Exercise goal => Going through the material below, please gather all lines with the word "replicate" in them.

Provided information =>
/-- POISON 5: the step does not execute, the commands complete UNCORRECTABLE with this code (R220). -/
def poisonFault (p i : Nat) (s : State) : State :=
  let a := anvil s p i
  let cs := (liveLanes a).map (·.cmd) ++ (match a.chunk with | some k => k.cmd.toList | none => [])
  let s := stopAnvil 5 p i s
  clearBinding p i (failAll cs .uncorrectable (anvilFault 5 p i) s)

/-! ### The shell of an op (R55–R58) -/

/-- The anvil may issue a step. -/
def issuing (a : Anvil) : Bool := a.st == .running || a.st == .waitMem || a.st == .waitCredit || a.st == .waitDesc

/-- The slot of a lane's command in an anvil's row fold is empty (R298). -/
def laneCredit (s : State) (p i : Nat) (l : LaneReq) : Bool :=
  match laneCmd s l with
  | some x => x.rows.all fun r => r.nodes.all fun n => match n.node with
    | .row q r' => !(q.val == p && r'.val == i / 36 && !n.inputs.isEmpty)
    | _ => true
  | none => true
/-- Fold credit: every lane's command has an empty slot in the anvil's row fold (R298). -/
def foldCredit (s : State) (p i : Nat) : Bool := (liveLanes (anvil s p i)).all (laneCredit s p i)

def fetchCredit (a : Anvil) : Bool := outLines a + 16 ≤ 256

/-- The condition of a step (R57); fetch and store lines are one pool of 256 (R59; log 48). -/
def stepCondition (s : State) (p i : Nat) (w : W128) : Bool :=
  let a := anvil s p i
  condition (stCond w) a.descNone (a.zone == 1) (a.zone == 2) (a.live == 0) a.boundAny a.cnt (foldCredit s p i) (fetchCredit a) (fetchCredit a)

/-- Cycles added to the yield interval. -/
def addCycles (n p i : Nat) (s : State) : State := updAnvil p i (fun a => { a with cyc := a.cyc + n }) s
/-- The next step of the pattern. -/
def nextStep (p i : Nat) (s : State) : State := updAnvil p i (fun a => { a with step := a.step + 1, st := .running }) s
/-- The step at a target; in a pattern that is not listed the target is taken within it (log 5). -/
def goTo (t p i : Nat) (s : State) : State :=
  updAnvil p i (fun a => { a with step := a.base + (if listed a then t else t % anvSteps s a), st := .running }) s
def waitFor (st : AnvState) (p i : Nat) (s : State) : State := updAnvil p i (fun a => { a with st := st }) s
/-- A step of n cycles ends. -/
def stepDone (n p i : Nat) (s : State) : State := addCycles n p i (nextStep p i s)

/-- The anvil runs a chunk of a kind whose pattern runs as a whole: of its steps only the YIELDs are met, and the row of its kind ends it (log 73). -/
def runsWhole (a : Anvil) : Bool := a.chunk.any fun k => k.kind != 3

/-- The step an anvil meets; a step of a pattern that is not listed holds the op that the command names, its fields free (log 5). -/
def stepWordAt (s : State) (p i op : Nat) : Option W128 :=
  let a := anvil s p i
  let w := stepAt (ptn s p) a.step
  if !anvilClock (ptn s p) || !issuing a || (runsWhole a && op != 0x08) then none
  else if !listed a then some (BitVec.ofNat 128 (op * 2 ^ 120 + w.toNat % 2 ^ 112))
  else if stOp w = op then some w else none

/-- An op runs: its word is met; a false condition makes it a one-cycle no-op (R58); an EMIT that has begun goes on (R298). -/
def runOp (p i op : Nat) (f : W128 → State → State) (s : State) : State :=
  match stepWordAt s p i op with
  | none => s
  | some w =>
    if op = 0x02 ∨ op = 0x08 ∨ op = 0x09 ∨ op = 0x01 ∨ op = 0x31 ∨ op = 0x34 ∧ (anvil s p i).emitted > 0 then f w s
    else if stepCondition s p i w then f w s else stepDone 1 p i s

/-- An op that reads local ranges: it waits for fetches into them (R59); a compute step that reads a poisoned granule faults, an
uncorrectable scratchpad error takes the anvil out, a corrected one is counted (R76). -/
def readingOp (p i op : Nat) (compute : Bool) (reads : Anvil → W128 → List (Nat × Nat)) (sp : SpRead) (f : W128 → State → State) (s : State) : State :=
  runOp p i op (fun w s =>
    let a := anvil s p i
    let rs := if listed a then reads a w else []
    if rs.any fun r => fetching a r.1 r.2 then waitFor .waitMem p i s
    else if sp = .uncorrectable then spFault p i s
    else
      let s := if sp = .corrected then updAnvil p i (fun a => { a with ceCnt := satInc a.ceCnt }) s else s
      if compute && rs.any fun r => padPoisoned a r.1 r.2 then poisonFault p i s else f w s) s

/-! ### Binding (R62) -/

/-- The bytes of signed codes. -/
def codeBytes (l : List Int) : List Byte := l.map (BitVec.ofInt 8)
/-- Group records S_g, A_g, Pos_g of a row's codes (R52). -/
def groupRecords (g : Nat) (q : List Int) : List Byte :=
  (chunksOf g (q.length / g) q).flatMap fun k =>
    leBytes 2 (ofSigned 16 (sumS k)) ++ leBytes 2 (ofSigned 16 (sumA k)) ++ leBytes 2 (ofSigned 16 (sumPos k)) ++ [0, 0]
/-- The lane record of a row (R52). -/
def laneRecord (r : QRow) : List Byte := [BitVec.ofInt 8 r.eq, 0, 0, 0] ++ leBytes 4 r.qnorm.toNat

/-- The query block of a binding: codes, group records and lane records; the low limbs follow those of every lane (log 51). -/
def queryBlock (h : List Byte) (g : Nat) (two : Bool) (rs : List QRow) (a : Anvil) : Anvil :=
  let codes := rs.flatMap (fun r => codeBytes r.codes) ++ (if two then rs.flatMap (fun r => codeBytes r.low) else [])
  let recs := rs.flatMap (fun r => groupRecords g r.codes) ++ (if two then rs.flatMap (fun r => groupRecords g r.low) else [])
  padWrite (phLrec h) (rs.flatMap laneRecord) (padWrite (phQrec h) recs (padWrite (phQcode h) codes a))

/-- The capacity of a lane: R, or the depth of an exact scan (R151). -/
def laneCapacity (e : BitVec 512) (pattern conf : Nat) : Nat :=
  max 1 (min (laneSize conf) (laneDepth e pattern))

/-- A context whose work a partition issues: resident, and not the one a swap evicts (R231, R253). -/
def servedHere (x : Ptn) (ctx : Nat) : Bool := (tget x.resident ctx).isSome && !(x.swap.any fun w => w.victim == some ctx)

/-- Rows of a command that a partition may still scan, and that the lanes of a binding may carry. -/
def laneOk (s : State) (p : Nat) (l : LaneReq) : Bool :=
  match laneCmd s l with
  | some x => x.stage == .running && isSearch x.opcode && decide (l.row < x.rows.length) && servedHere (ptn s p) x.ctx
  | none => false

/-- Rows may share a binding (R127). -/
def lanesAgree (s : State) (ls : List LaneReq) : Bool :=
  match ls.head?.bind (laneCmd s) with
  | none => false
  | some k => ls.all fun l => match laneCmd s l with
    | some x => x.coll == k.coll && x.snap == k.snap && sFilter x.entry == sFilter k.entry && x.prog == k.prog && x.patVer == k.patVer &&
        searchPattern x.entry == searchPattern k.entry && tTwoLimb x.entry == tTwoLimb k.entry &&
        refineDepth x.entry == refineDepth k.entry
    | none => false

/-- An anvil that a binding may take: usable, idle or stopped with nothing left, nothing outstanding. -/
def bindable (a : Anvil) : Bool :=
  a.usable && (a.st == .idle || a.st == .stopped) && (liveLanes a).isEmpty && a.chunk.isNone && a.outst.isEmpty

/-- The anvil is bound and its pattern starts at ENTRY (R62). -/
def bindAnvil (p i pattern : Nat) (lanes : List LaneReq) (chunk : Option Chunk) (s : State) : State :=
  match lanes.head?.bind (laneCmd s) with
  | none => s
  | some k =>
    let y := coll s k.coll
    let h := verHeader s k.ctx pattern k.patVer
    let conf := phSelconf h
    let base := patternBase (ptn s p) k.ctx pattern k.patVer
    let steps := if pattern < 0x100 then ((standardPattern pattern).map (·.2.1)).getD 1 else 1024
    let entry := if pattern = 1 ∨ pattern ≥ 0x100 then phEntry h else phEntry h % steps
    let n := lanes.length
    let now := (ptn s p).cycles.toNat
    updAnvil p i (fun a =>
      queryBlock h (groupSize y) (tTwoLimb k.entry) (lanes.filterMap (laneRow s)) { a with
        st := .running, pattern := pattern, base := base, step := base + entry, lanes := lanes, chunk := chunk, closing := false
        desc := none, descNone := false, nancnt := 0, laneNan := List.replicate n 0, sel := List.replicate n []
        thfloor := List.replicate n fNegInf ++ a.thfloor.drop n, conf := BitVec.ofNat 2 conf
        cap := List.replicate 16 (BitVec.ofNat 16 (laneCapacity k.entry pattern conf))
        ovf := false, cyc := 0, emitted := 0, charge := now, preempt := false, taken := 0, killed := false }) s

/-- A pattern that the dispatcher may bind for a command: its coarse scan, REFINE, XSCAN or SPOST (R117, R130, R131, R143). -/
def patternFits (e : BitVec 512) (pattern : Nat) : Bool :=
  pattern == searchPattern e || (opOf e != 0x12 && (pattern == 2 || pattern == 3 || (pattern == 4 && opOf e == 0x11)))

/-- Lanes of resident contexts that a free anvil may be bound to, those of an issuing row whose command is interactive (R62, R127, R230). -/
def mayBind (s : State) (p i pattern : Nat) (lanes : List LaneReq) (k : Cmd) : Bool :=
  anvilClock (ptn s p) && (ptn s p).service == .inService && bindable (anvil s p i) && lanes.all (laneOk s p) && lanesAgree s lanes &&
    !repeats lanes && patternFits k.entry pattern && decide (lanes.length ≤ maxLanes s k.ctx pattern k.patVer (tTwoLimb k.entry) (coll s k.coll)) &&
    !bulkClass k

end Sys2Proof.Machine
end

Task solution =>
        desc := none, descNone := false, nancnt := 0, laneNan := List.replicate n 0, sel := List.replicate n []
        thfloor := List.replicate n fNegInf ++ a.thfloor.drop n, conf := BitVec.ofNat 2 conf
        cap := List.replicate 16 (BitVec.ofNat 16 (laneCapacity k.entry pattern conf))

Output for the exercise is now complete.